Backcountry Safety Starts With 10 Essential Items

A hike in the backcountry – whether a few hours’ jaunt or a series of overnighters – always should begin with thorough research of the trail system and a check of the weather, says Teresa Burgess of El Paso County Search and Rescue.

The physical gear you carry should always include these “10 essentials”:

  • Map and compass for navigation. “Don’t just have them, know how to use them,” Burgess said.
  • Flashlight or headlamp. Confirm batteries are at full juice.
  • Emergency shelter.
  • Extra clothes/emergency insulation – “even if it’s something simple like a plastic trash bag you can poke your head through to keep your body warm.”
  • Sun protection, in the form of sunblock, sunglasses and/or a hat.
  • Water. Tablets or portable filtration systems can be used to purify creek water so it’s safe to drink.
  • Food. “I always take more water and food than I need. If something happens and you have to spend a night, at least you’ve got that.”
  • Fire starter. “You should always have two ways to start a fire. Take a lighter because matches don’t always work.”
  • Tools, repair kit, pocket knife – “for all kinds of reasons you can’t anticipate.”
  • First-aid kit. “It doesn’t have to be big, just something with the basics – ace bandage, alcohol swabs, packet of painkillers – in case you do fall or get a scratch.”
  • Burgess also suggests backcountry hikers carry a whistle.
  • “If you’re lost or hurt, your voice can’t carry far, and yelling for help, you’re going to lose your voice really fast,” she said. “A whistle has a nice high pitch that stands out from any ambient noise.” The universal sign for help is three sharp blows of the whistle, she added.

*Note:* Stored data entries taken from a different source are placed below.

/-- Read the bytes of regions: each byte with its tile·2^20 + offset; none where a byte is uncorrectable. -/
def readRegions (s : State) : List (Nat × (Word × Word)) → Option (List (Nat × Byte)) × State
  | [] => (some [], s)
  | r :: l =>
    match readRegion s (r.1 / 8) (regBase r.2) (regLen r.2) with
    | (none, s) => (none, s)
    | (some bs, s) =>
      match readRegions s l with
      | (none, s) => (none, s)
      | (some rest, s) => (some (bs.zipIdx.map (fun x => (r.1 / 8 * 2 ^ 20 + regBase r.2 + x.2, x.1)) ++ rest), s)

/-- Bytes of a context save area (R429). -/
def areaSize (rs : List (Nat × (Word × Word))) : Nat :=
  65536 + (rs.map (fun r => regLen r.2 * 64)).sum + 4096 * (rs.map (fun r => r.1 / 8)).eraseDups.length

/-- The entries of a table that belong to a context's sections. -/
def ctxPart {α : Type} (s : State) (ctx : Nat) (w : Nat) (m : SMap α) : SMap α :=
  m.filter (fun e => match s.fab.tileSec.get? (e.1 / w) with
    | some k => k / 64 == ctx
    | none => false)

/-- Unstarted engine commands of a context. -/
def keptCmds (s : State) (ctx : Nat) : List EngCmd :=
  s.eng.inbox.flatMap (fun e => e.2.filter (fun c => engCtx c == ctx && c.state == .queued))

/-- What is kept of a context off the fabric (R155, R429). -/
def snapshot (s : State) (ctx : Nat) (bytes : List (Nat × Byte)) : SavedCtx :=
  { ctx := ctx
    secs := s.fab.secs.filter (fun e => e.1 / 64 == ctx)
    slots := ctxPart s ctx 64 s.fab.slots
    gens := ctxPart s ctx 4 s.fab.gens
    opunits := ctxPart s ctx 4 s.fab.opunits
    bufs := ctxPart s ctx 128 s.fab.bufs
    frags := ctxPart s ctx 1 s.fab.frags
    ingress := ctxPart s ctx 1 s.fab.ingress
    switch := ctxPart s ctx 64 s.fab.switch
    regions := ctxRegions s ctx
    bytes := bytes
    barriers := s.bar.objs.filter (fun e => e.2.v && e.2.ctx == ctx)
    cmds := keptCmds s ctx
    swaths := (s.ln.live.filter (fun l => l.ctx == ctx)).map (fun l => (l.lid, l.quads))
    recs := [], parked := [], retiring := [], launches := [] }

/-- Take a context's state off the fabric (R429): sections, regions, barriers, unstarted commands and swaths. -/
def takeOff (s : State) (ctx : Nat) : State :=
  let s : State := (regionTiles s ctx).foldl (fun s t => dropRegions s ctx t) s
  let s : State := ((s.fab.secs.filter (fun e => e.1 / 64 == ctx)).map (·.1)).foldl freeSec s
  { s with
    bar := { s.bar with objs := s.bar.objs.filter (fun e => !(e.2.v && e.2.ctx == ctx)) }
    eng := { s.eng with inbox := s.eng.inbox.map (fun e => (e.1, e.2.filter (fun c => !(engCtx c == ctx && c.state == .queued)))) }
    ln := { s.ln with live := s.ln.live.map (fun l => if l.ctx = ctx then { l with quads := [], dies := [], filled := [], leaving := [] } else l) } }

/-- The context's work has left the fabric: no firing, no running command, no section before its stop edge, no task whose retirement
can go on (R429). -/
def saveReady (s : State) (ctx : Nat) : Bool :=
  !s.cores.any (fun e => match e.2.run with | some f => f.task.ctx == ctx | none => false)
  && !s.eng.inbox.any (fun e => e.2.any (fun c => engCtx c == ctx && c.state != .queued))
  && !s.fab.secs.any (fun e => e.1 / 64 == ctx && (e.2.state == .armed || e.2.state == .stopping))
  && !s.tk.retiring.any (fun r => r.task.ctx == ctx && (r.out || engDrained s r.task.engcmds))

/-- Write a context's save area (R429). -/
def writeArea (s : State) (ctx : Nat) : Res Unit × State :=
  areaWrite (fun s a bs => iaPerform s (Who.self ctx 6 0) a 0 (.write (allSome bs))) s ((getCtx s ctx).area * 65536)
    ((areaSize (ctxRegions s ctx) + 63) / 64)

/-- A cause that writing AREA meets: a page fault diverts the rest of the save; of another cause R430 says nothing, and the save loses
the context, as for what cannot be read (R430; log 107). -/
def areaFault (s : State) (ctx : Nat) (e : Cause) : State :=
  if 0x106 ≤ e.toNat && e.toNat ≤ 0x109 then divertSave s ctx 0 else loseContext s ctx true

/-- Everything of a context is written: it leaves the fabric (R429). -/
def saveDone (s : State) (ctx : Nat) (bytes : List (Nat × Byte)) : State :=
  let kept := snapshot s ctx bytes
  let s := takeOff s ctx
  setCtx { s with saved := s.saved ++ [kept] } ctx { getCtx s ctx with state := .saved }
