-- ==== Sys2Proof/Machine/HostEvents.lean ====
section
/-! DEFINITION. The host's side (R376, R377, R392, R395, R453 to R469): REGISTER_WRITE, GRTAB_WRITE, RSVT_WRITE, FRAME_BOUNDARY,
HOST_MEMORY_ACCESS, SEMAPHORE_READ, SEMAPHORE_WRITE, HWSTAT_READ, LQSTAT_READ, KEY_LOAD, KEY_CLEAR, ATTESTATION_REQUEST,
ATTESTATION_DONE, HALT_RESUME, MODULE_RESET, DIE_POWER_UP, LINK_DOWN, LINK_TRAINED, TIME_BEACON, BEACON_ARRIVAL, THERMAL_LIMIT,
THERMAL_CRITICAL. -/
namespace Sys2Proof.Machine

/-! ### Granary and reservation registers (R392, R395) -/

/-- A write of GRTAB or GRHEAP other than of EN is refused while EN is 1 (R392). -/
def grtabPut (s : State) (v : Word) : Except Cause State :=
  let old := s.ln.grtab
  let log2 := bitsOf v 44 40
  if !zeroBits v 62 45 || !zeroBits v 11 0 || (bitOf v 63 && (decide (log2 < 10) || decide (22 < log2)))
      || (bitOf old 63 && bitsOf old 62 0 != bitsOf v 62 0) then .error Cause.grcfg
  else .ok { s with ln := { s.ln with grtab := v, gran := if bitOf v 63 then s.ln.gran else [] } }

/-- GRHEAP (R392). -/
def grheapPut (s : State) (v : Word) : Except Cause State :=
  if !zeroBits v 15 0 || (bitOf s.ln.grtab 63 && v != s.ln.grheap) then .error Cause.grcfg
  else .ok { s with ln := { s.ln with grheap := v } }

/-- The table of a resource kind as it was last written (R395). -/
def rsvtLatest (s : State) (kind : Nat) : SMap (BitVec 8) :=
  match s.ln.rsvtNew.get? kind with
  | some (_, t) => t
  | none => (List.range 256).foldl (fun m i => SMap.put 0 m i (s.ln.rsvt.getD (kind * 256 + i) 0)) []

/-- A write of the eight bytes at an offset of a table: refused where more than 192 bytes would be nonzero (R395). -/
def rsvtPut (s : State) (kind off : Nat) (v : Word) : Except Cause State :=
  let t := ((bytesOf 8 v.toNat).zipIdx).foldl (fun m x => SMap.put 0 m (off / 8 * 8 + x.2) x.1) (rsvtLatest s kind)
  if 192 < t.length then .error Cause.rsvcfg
  else
    let s := foldTable s kind
    .ok { s with ln := { s.ln with rsvtNew := s.ln.rsvtNew.set kind (s.clk.cycle, t) } }

/-- FRAME_BOUNDARY of resource kind `ops`[0]: a table written before the last boundary has taken effect (R395). -/
def execFrameBoundary (s : State) : Out := .next (foldTable s (s.op 0))

/-- A host write that its register takes or refuses (R455). -/
def hostPut (s : State) (port : Bool) (off : Nat) (r : Except Cause State) : State :=
  match r with
  | .ok s' => s'
  | .error e => hwRefuse s port off e

/-- Control-window offsets of the reservation tables (R397, R454). -/
def rsvtOff (kind off : Nat) : Nat := 0x10000 + 256 * kind + off / 8 * 8

/-- Resource kinds of R397. -/
def rsvtKinds : Nat := 15

/-- GRTAB_WRITE (R392). -/
def execGrtabWrite (port : Bool) (v : Word) (s : State) : Out := whileUp s (hostPut s port 0x2000 (grtabPut s v))
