-- ==== Sys2Proof/Certificates/Slice0/Obligations.lean ====
section
/-! DEFINITION. The statements for the provers: what each instruction does where its conditions hold, what a trap saves and
where it goes, what reset leaves, and how words decode. -/
open Sys2Proof Sys2Proof.Machine Sys2Proof.Claims

/-! ### The sequencer: registers, computation, control -/

/-- R226: g0 reads zero, a write to it is discarded, and a write to another register changes that one alone. -/
def Obligations.RegisterZero : Prop :=
  ∀ (c : Core) (r q : Reg) (v : Word), c.regs.length = 32 →
    c.gpr 0 = 0 ∧ c.setGpr 0 v = c ∧ (c.setGpr r v).gpr q = if q = r ∧ r ≠ 0 then v else c.gpr q

/-- The tables of R257, R258 and R259: each computation and immediate form writes its destination the value of the table,
goes on at the next word, and changes nothing else; g0 as destination discards the value. -/
def Obligations.ComputationForms : Prop :=
  ∀ (i : Instr) (s : State) (t : Tid) (c : Core) (f : Firing) (d : Reg) (rs : List Reg) (v : Word),
    Runs s t c f → computed c.gpr i = some (d, rs, v) → c.ready (d :: rs) = true →
    Answers i s (fun s' => OnlyCore s s' t ∧ getCore s' t = { c.setGpr d v with pc := c.pc + 4 })

/-- R260: the words of the six conditional branches; each goes to pc + 4 · sext(offset, 16) where it is taken and to pc + 4
otherwise; nothing else changes. -/
def Obligations.BranchForms : Prop :=
  (∀ (i : Instr) (m : Nat) (a b : Reg) (o : BitVec 16),
    (i, m) ∈ [(.beq a b o, 0x10), (.bne a b o, 0x11), (.blt a b o, 0x12), (.bge a b o, 0x13), (.bltu a b o, 0x14), (.bgeu a b o, 0x15)] →
    (encode i).toNat = m * 2 ^ 26 + a.val * 2 ^ 21 + b.val * 2 ^ 16 + o.toNat ∧ decodeSeq (encode i) = .ok i) ∧
  ∀ (i : Instr) (s : State) (t : Tid) (c : Core) (f : Firing) (rs : List Reg) (o : BitVec 16) (taken : Bool),
    Runs s t c f → branching c.gpr i = some (rs, o, taken) → c.ready rs = true →
    Answers i s (fun s' => OnlyCore s s' t ∧
      getCore s' t = { c with pc := if taken then wordsFrom c.pc o.toInt else c.pc + 4 })

/-- R261: JMP, JAL (which writes g31) and JR (to an aligned target); JR to a target that is no multiple of 4 takes PCALIGN
precisely. -/
def Obligations.JumpForms : Prop :=
  ∀ (s : State) (t : Tid) (c : Core) (f : Firing) (a : Reg) (o : BitVec 26) (p : BitVec 16), Runs s t c f →
    Answers (.jmp o) s (fun s' => OnlyCore s s' t ∧ getCore s' t = { c with pc := wordsFrom c.pc o.toInt }) ∧
    (c.ready [31] = true → Answers (.jal o) s (fun s' => OnlyCore s s' t ∧
      getCore s' t = { c.setGpr 31 (c.pc + 4) with pc := wordsFrom c.pc o.toInt })) ∧
    (c.ready [a] = true → (wordsFrom (c.gpr a) p.toInt).toNat % 4 = 0 →
      Answers (.jr a p) s (fun s' => OnlyCore s s' t ∧ getCore s' t = { c with pc := wordsFrom (c.gpr a) p.toInt })) ∧
    (c.ready [a] = true → (wordsFrom (c.gpr a) p.toInt).toNat % 4 ≠ 0 → TrapsOpen (.jr a p) s t Cause.pcalign)

/-! ### The sequencer: memory -/

/-- R253, R263, R264, R267, R270, R284, R419: a load, store, atomic, reduction or JCNT whose checks pass, with a place among the
16, is issued: the access joins the core stream with its captured VA, data and comparand and all its parts to come, the core
goes on, and no byte of memory and no other core changes (s1 is s but for the reading of a pure firing's tile list). ST.REL
waits for the earlier accesses at pod scope first. An invariant flag counts where the range has PI (R32). The model's reading:
issue checks in the order of logs 32 and 120. -/
def Obligations.MemoryForms : Prop :=
  ∀ (i : Instr) (s s1 : State) (t : Tid) (c : Core) (f : Firing) (x : MemForm),
    Runs s t c f → memForm c.gpr i = some x → c.ready x.regs = true → x.Checked s t f → x.Allowed s t c f s1 →
    c.unfin.length < 16 → (x.rel = true → c.allPod = true) →
    Answers i s (fun s' => s'.st = s1.st ∧ s'.tl = s1.tl ∧ (∀ u, u ≠ t → getCore s' u = getCore s1 u) ∧
      ∃ parts left, (∀ j, j ∈ left ↔ j < parts.length) ∧ (x.va.toNat % x.size = 0 → parts.length = 1) ∧
        getCore s' t = { c with
          pc := c.pc + 4, nextId := c.nextId + 1
          unfin := c.unfin ++ [⟨c.nextId, encode i, x.kind.inRange s1 (coreWho t f (syncKey t)) x.va, x.size, x.gd, x.va, x.data,
            x.cmp, x.acq, parts, .sent, left, [], []⟩] })

/-- R28, R29, R32, R253, R255, R264, R267, R270, R419: where a memory form does not issue. A 17th access waits: nothing changes. One whose
address is not canonical takes NONCANON, before any other check; one that no range register matches, NOMAP; one that its
range does not permit, the cause of the check; LD.ACQ, ST.REL, an atomic or a reduction that is not naturally aligned, ALIGN:
all precisely, with the VA as TVAL, and nothing is sent; in a pure firing a load or store that its tile list does not declare
and every barred form take PURITY. The model's reading: the order of the checks is read as in log 120. -/
def Obligations.MemoryFormsStop : Prop :=
  (∀ (i : Instr) (s : State) (t : Tid) (c : Core) (f : Firing) (x : MemForm),
    Runs s t c f → memForm c.gpr i = some x → c.ready x.regs = true →
    (x.Checked s t f → (x.impure = true → mayImpure c f = true) → (x.kind = .jcnt → x.va.toNat % 64 = 32) → 16 ≤ c.unfin.length →
      exec i s = .next s) ∧
    ((x.impure = true → mayImpure c f = true) → (x.kind = .jcnt → x.va.toNat % 64 = 32) →
      (canonical x.va = false → exec i s = .next (takeTrap s t Cause.noncanon true c.pc x.va 0)) ∧
      (∀ e, checkIssue s (coreWho t f (syncKey t)) x.va x.size x.kind.perm = .error e →
        (e = Cause.window → x.aligned = true → x.va.toNat % x.size = 0) →
        exec i s = .next (takeTrap s t e true c.pc x.va 0)) ∧
      (∀ p, x.aligned = true → checkIssue s (coreWho t f (syncKey t)) x.va x.size x.kind.perm = .ok p → x.va.toNat % x.size ≠ 0 →
        exec i s = .next (takeTrap s t Cause.align true c.pc x.va 0))) ∧
    (∀ s1, x.impure = false → x.Checked s t f → c.unfin.length < 16 → (x.rel = true → c.allPod = true) →
      pureAllows s c f (coreWho t f (syncKey t)) x.va x.size x.writes = (.ok false, s1) → getCore s1 t = c →
      TrapsPurity i s s1 t c f)) ∧
  (∀ (i : Instr) (s : State) (t : Tid) (c : Core) (f : Firing) (rs : List Reg),
    Runs s t c f → barred i = some rs → c.ready rs = true → c.waiting = .none → mayImpure c f = false →
    TrapsPurity i s s t c f) ∧
  (∀ (s : State) (who : Who) (va : Word) (k : AKind),
    (canonical va = decide (bitsOf va 63 57 = if bitOf va 56 then 127 else 0)) ∧
    (canonical va = false → translate s who va k = .error Cause.noncanon) ∧
    (canonical va = true → findRange (getCtx s who.ctx) va = none → translate s who va k = .error Cause.nomap) ∧
    (∀ r, canonical va = true → findRange (getCtx s who.ctx) va = some r → permitted r k = false →
      translate s who va k = .error Cause.perm))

    To conserve battery power, cellphones should be turned off or set to airplane mode.

    “If you’re out in the wilderness and your phone’s searching and searching for a signal, it doesn’t take long to die so that when you need it, it’s not going to work,” she said.

    Recognizing and responding to your body’s signals of distress – even if you’d prefer to power through – are key to a safe backcountry excursion.

    “Altitude sickness can happen very quickly, especially for people who don’t understand altitude,” Burgess said. “When I go hiking, I always try to pay attention to my body. If I feel tired or bad, I will turn around and go back. The mountain’s not going anywhere.”